**Directions:** Whenever "this" appears in a line, please copy that line from the data.

Collected data entries

theorem gatherEnd_legal (s : State) (j : Job) (c : List Byte) (v p : Bool) (rows : List (Nat × Word)) (h : Legal s) :
    ∀ r, s.gatherEnd j c v p rows = some r → Legal r := by
  intro r hr
  unfold State.gatherEnd at hr
  extract_lets map det acq at hr
  split at hr
  · cases hr; exact endJob_legal _ _ h
  · rename_i wg _
    have h1 := fmSnapshot_keeps fprim_legal j wg c v p rows s h
    split at hr
    · cases hr
    · rename_i heq; rw [heq] at h1; obtain rfl := Option.some.inj hr; exact endGather_legal _ _ _ _ h1
    · rename_i heq; rw [heq] at h1; obtain rfl := Option.some.inj hr; exact endGather_legal _ _ _ _ (logEngine_legal _ _ _ _ h1)
    · rename_i heq; rw [heq] at h1; obtain rfl := Option.some.inj hr; exact endGather_legal _ _ _ _ (logEngine_legal _ _ _ _ h1)
    · rename_i len o out s1 heq; rw [heq] at h1
      extract_lets mask s3 s4 at hr
      have h3 : Legal s3 := jobWrites_legal _ _ _ _ (jobWrote_legal s1 j acq h1) (fun t ht =>
        fold_legal _ _ _ (fun s i h => engineScratch_legal _ _ _ _ _ _ h) (engineScratch_legal _ _ _ _ _ _ ht))
      have h4 : Legal s4 := fold_legal _ _ _ (fun s i h => setChunk_legal _ _ _ _ (releaseJob_legal _ _ _ _ h)) h3
      obtain rfl := Option.some.inj hr; exact endGather_legal _ _ _ _ h4

theorem gatherPerform_legal (s : State) (j : Job) (c : List Byte) (v p : Bool) (rows : List (Nat × Word)) (h : Legal s) :
    ∀ r, s.gatherPerform j c v p rows = some r → Legal r := by
  intro r hr
  unfold State.gatherPerform at hr
  rw [Option.map_eq_some_iff] at hr
  obtain ⟨q, hq, rfl⟩ := hr
  exact serveFetches_legal _ _ _ (gatherEnd_legal s j c v p rows h q hq)

theorem gatherTurn_legal (s : State) (j : Job) (c : List Byte) (v p : Bool) (rows : List (Nat × Word)) (h : Legal s) :
    Legal (s.gatherTurn j c v p rows) := by
  have := gatherPerform_legal s j c v p rows h
  unfold State.gatherTurn
  extract_lets stops
  repeat' split
  · exact h
  · exact this _ ‹_›
  · exact endJob_legal _ _ h
  · exact setWithdrawn_legal _ _ _ h

theorem execKvgatherSnapshot_legal (u : EvJob) (s : State) (h : Legal s) : ∀ t, execKvgatherSnapshot u s = .next t → Legal t := by
  unfold execKvgatherSnapshot
  intro t ht
  cases ht
  refine readyJob_legal _ _ _ (fun s j h => ?_) h
  split
  · exact gatherTurn_legal _ _ _ _ _ _ h
  · exact h

theorem execEpochEnd_legal (u : EvNat) (s : State) (h : Legal s) : ∀ t, execEpochEnd u s = .next t → Legal t := by
  unfold execEpochEnd; grind [BodyLegal, legal_at, fold_legal, epochEnd_legal]

theorem execBra_legal (u : GB) (s : State) (h : Legal s) : ∀ t, execBra u s = .next t → Legal t := by
  unfold execBra; grind [BodyLegal, legal_at, fold_legal, moveUnit_legal]

theorem execBru_legal (u : GBru) (s : State) (h : Legal s) : ∀ t, execBru u s = .next t → Legal t := by
  unfold execBru; grind [BodyLegal, legal_at, fold_legal, moveUnit_legal]

theorem execBrt_legal (u : GBrt) (s : State) (h : Legal s) : ∀ t, execBrt u s = .next t → Legal t := by
  unfold execBrt; grind [BodyLegal, legal_at, fold_legal, moveUnit_legal]

theorem execCall_legal (u : GB) (s : State) (h : Legal s) : ∀ t, execCall u s = .next t → Legal t := by
  unfold execCall; grind [BodyLegal, legal_at, fold_legal, moveUnit_legal]

theorem execJmpi_legal (u : LJmp) (s : State) (h : Legal s) : ∀ t, execJmpi u s = .next t → Legal t := by
  unfold execJmpi; grind [BodyLegal, legal_at, fold_legal, moveUnit_legal]

theorem execCalli_legal (u : LJmp) (s : State) (h : Legal s) : ∀ t, execCalli u s = .next t → Legal t := by
  unfold execCalli; grind [BodyLegal, legal_at, fold_legal, moveUnit_legal]

theorem execRet_legal (u : G0) (s : State) (h : Legal s) : ∀ t, execRet u s = .next t → Legal t := by
  unfold execRet; grind [BodyLegal, legal_at, fold_legal, moveUnit_legal]

theorem execExit_legal (u : G0) (s : State) (h : Legal s) : ∀ t, execExit u s = .next t → Legal t := by
  unfold execExit; grind [BodyLegal, legal_at, fold_legal, moveUnit_legal]

theorem execNop_legal (u : G0) (s : State) (h : Legal s) : ∀ t, execNop u s = .next t → Legal t := by
  unfold execNop; grind [BodyLegal, legal_at, fold_legal, runUnit_legal]

theorem execYield_legal (u : G0) (s : State) (h : Legal s) : ∀ t, execYield u s = .next t → Legal t := by
  unfold execYield; grind [BodyLegal, legal_at, fold_legal, modLane_legal, runUnit_legal]

theorem execCallq_legal (u : GCallq) (s : State) (h : Legal s) : ∀ t, execCallq u s = .next t → Legal t := by
  unfold execCallq
  intro t ht
  cases ht
  exact runUnit_legal _ _ _ _ _ _ (fun s es h => fold_legal1 _ _ (s, []) (fun x e hx => callqMove_legal _ _ _ _ hx) h) h

theorem execQload_legal (u : GQuire) (s : State) (h : Legal s) : ∀ t, execQload u s = .next t → Legal t := by
  unfold execQload; grind [BodyLegal, legal_at, fold_legal, qloadGroup_legal, runUnit_legal, groupBody_legal, TurnLegal]

theorem execQpin_legal (u : GQuire) (s : State) (h : Legal s) : ∀ t, execQpin u s = .next t → Legal t := by
  unfold execQpin; grind [BodyLegal, legal_at, fold_legal, qpinGroup_legal, runUnit_legal, groupBody_legal, TurnLegal]

theorem execQunpin_legal (u : GQuire) (s : State) (h : Legal s) : ∀ t, execQunpin u s = .next t → Legal t := by
  unfold execQunpin; grind [BodyLegal, legal_at, fold_legal, qunpinGroup_legal, runUnit_legal, groupBody_legal, TurnLegal]

theorem execQstat_legal (u : GQuire) (s : State) (h : Legal s) : ∀ t, execQstat u s = .next t → Legal t := by
  unfold execQstat; grind [BodyLegal, legal_at, fold_legal, uniformUnit_legal]

theorem execTrap_legal (u : GTrap) (s : State) (h : Legal s) : ∀ t, execTrap u s = .next t → Legal t := by
  unfold execTrap; grind [BodyLegal, legal_at, fold_legal, runUnit_legal]

theorem execBkpt_legal (u : GTrap) (s : State) (h : Legal s) : ∀ t, execBkpt u s = .next t → Legal t := by
  unfold execBkpt; grind [BodyLegal, legal_at, fold_legal, debugStop_legal, runUnit_legal]

theorem execTrapret_legal (u : G0) (s : State) (h : Legal s) : ∀ t, execTrapret u s = .next t → Legal t := by
  unfold execTrapret; grind [BodyLegal, legal_at, fold_legal, moveUnit_legal]

theorem execRdtime_legal (u : GD) (s : State) (h : Legal s) : ∀ t, execRdtime u s = .next t → Legal t := by
  unfold execRdtime; grind [BodyLegal, legal_at, fold_legal, uniformUnit_legal]

theorem execSleepto_legal (u : GA) (s : State) (h : Legal s) : ∀ t, execSleepto u s = .next t → Legal t := by
  unfold execSleepto; grind [BodyLegal, legal_at, fold_legal, runUnit_legal, sleeptoGroup_legal, groupBody_legal, TurnLegal]

theorem execLaunch_legal (u : GR3) (s : State) (h : Legal s) : ∀ t, execLaunch u s = .next t → Legal t := by
  unfold execLaunch; grind [BodyLegal, legal_at, fold_legal, launchGroup_legal, runUnit_legal, groupBody_legal, TurnLegal]

theorem execFetchw_legal (u : GAB) (s : State) (h : Legal s) : ∀ t, execFetchw u s = .next t → Legal t := by
  unfold execFetchw; grind [BodyLegal, legal_at, fold_legal, fetchwGroup_legal, runUnit_legal, groupBody_legal, TurnLegal]

theorem execHash_legal (u : GR2) (s : State) (h : Legal s) : ∀ t, execHash u s = .next t → Legal t := by
  unfold execHash
  intro t ht
  cases ht
  refine rootUnit_legal _ _ _ _ (fun s e c h => ?_) h
  split
  · exact h
  · have h1 := rootSource_legal s e c.src c.len h
    split
    · rename_i heq; rw [heq] at h1; exact h1
    · rename_i heq; rw [heq] at h1; exact rootPut_legal _ _ _ _ h1

theorem execSign_legal (u : GR2) (s : State) (h : Legal s) : ∀ t, execSign u s = .next t → Legal t := by
  unfold execSign
  intro t ht
  cases ht
  refine rootUnit_legal _ _ _ _ (fun s e c h => ?_) h
  split
  · exact h
  · have h1 := rootSource_legal s e c.src 32 h
    split
    · rename_i heq; rw [heq] at h1; exact h1
    · rename_i heq; rw [heq] at h1; exact rootPut_legal _ _ _ _ h1

theorem execMext_legal (u : GR2) (s : State) (h : Legal s) : ∀ t, execMext u s = .next t → Legal t := by
  unfold execMext
  intro t ht
  cases ht
  refine rootUnit_legal _ _ _ _ (fun s e c h => ?_) h
  split
  · exact h
  · have h1 := rootSource_legal s e c.src 32 h
    split
    · rename_i heq; rw [heq] at h1; exact h1
    · rename_i heq; rw [heq] at h1; rename_i s1 bs
      refine ⟨h1.mem, h1.vault, h1.library, h1.clock, ?_⟩
      intro k h5 h7
      have := h1.mrs k h5 h7
      have hk : c.idx ≠ k := by omega
      simpa [List.getElem?_modify, hk] using this

theorem execMrd_legal (u : GR2) (s : State) (h : Legal s) : ∀ t, execMrd u s = .next t → Legal t := by
  unfold execMrd
  intro t ht
  cases ht
  refine rootUnit_legal _ _ _ _ (fun s e c h => ?_) h
  split
  · exact h
  · exact rootPut_legal _ _ _ _ h

theorem execRecordRead_legal (u : EvQueue) (s : State) (h : Legal s) : ∀ t, execRecordRead u s = .next t → Legal t := by
  unfold execRecordRead; grind [BodyLegal, legal_at, fold_legal, readRecord_legal]

theorem execLaunchArrive_legal (u : EvJob) (s : State) (h : Legal s) : ∀ t, execLaunchArrive u s = .next t → Legal t := by
  unfold execLaunchArrive; grind [BodyLegal, legal_at, fold_legal, endJob_legal, launchAt_legal, supplyG_legal]

theorem execFetchwDeliver_legal (u : EvJob) (s : State) (h : Legal s) : ∀ t, execFetchwDeliver u s = .next t → Legal t := by
  unfold execFetchwDeliver; grind [BodyLegal, legal_at, fold_legal, deliverFetchw_legal, endJob_legal]

theorem execLaunchComplete_legal (u : EvLaunch) (s : State) (h : Legal s) : ∀ t, execLaunchComplete u s = .next t → Legal t := by
  unfold execLaunchComplete; grind [BodyLegal, legal_at, fold_legal, endLaunch_legal]

theorem execLaunchCancel_legal (u : EvLaunch) (s : State) (h : Legal s) : ∀ t, execLaunchCancel u s = .next t → Legal t := by
  unfold execLaunchCancel; grind [BodyLegal, legal_at, fold_legal, endLaunch_legal, releaseUnstarted_legal]

theorem execQuireLoadComplete_legal (u : EvQuire) (s : State) (h : Legal s) : ∀ t, execQuireLoadComplete u s = .next t → Legal t := by
  unfold execQuireLoadComplete; grind [BodyLegal, legal_at, fold_legal, quireLoaded_legal]

theorem execPageWalk_legal (u : EvWalk) (s : State) (h : Legal s) : ∀ t, execPageWalk u s = .next t → Legal t := by
  unfold execPageWalk; grind [BodyLegal, legal_at, fold_legal, pageWalk_legal]

theorem execPlacement_legal (u : EvPlace) (s : State) (h : Legal s) : ∀ t, execPlacement u s = .next t → Legal t := by
  unfold execPlacement; grind [BodyLegal, legal_at, fold_legal, placeNone_legal, placeOne_legal, requestEntry_legal, takeTurn_legal]

theorem execWorkgroupStart_legal (u : EvWg) (s : State) (h : Legal s) : ∀ t, execWorkgroupStart u s = .next t → Legal t := by
  unfold execWorkgroupStart; grind [BodyLegal, legal_at, fold_legal, startWg_legal]

theorem execPreempt_legal (u : EvCore) (s : State) (h : Legal s) : ∀ t, execPreempt u s = .next t → Legal t := by
  unfold execPreempt; grind [BodyLegal, legal_at, fold_legal, modResident_legal]

theorem execContextSwitch_legal (u : EvCore) (s : State) (h : Legal s) : ∀ t, execContextSwitch u s = .next t → Legal t := by
  unfold execContextSwitch; grind [BodyLegal, legal_at, fold_legal, modResident_legal, swapIn_legal, setWithdrawn_legal]

theorem execContextSave_legal (u : EvCore) (s : State) (h : Legal s) : ∀ t, execContextSave u s = .next t → Legal t := by
  unfold execContextSave; grind [BodyLegal, legal_at, fold_legal, freeQuires_legal, saveImage_legal]

theorem execContextRestore_legal (u : EvRestore) (s : State) (h : Legal s) : ∀ t, execContextRestore u s = .next t → Legal t := by
  unfold execContextRestore; grind [BodyLegal, legal_at, fold_legal, restoreOne_legal]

**Result:**
  · exact this _ ‹_›
      simpa [List.getElem?_modify, hk] using this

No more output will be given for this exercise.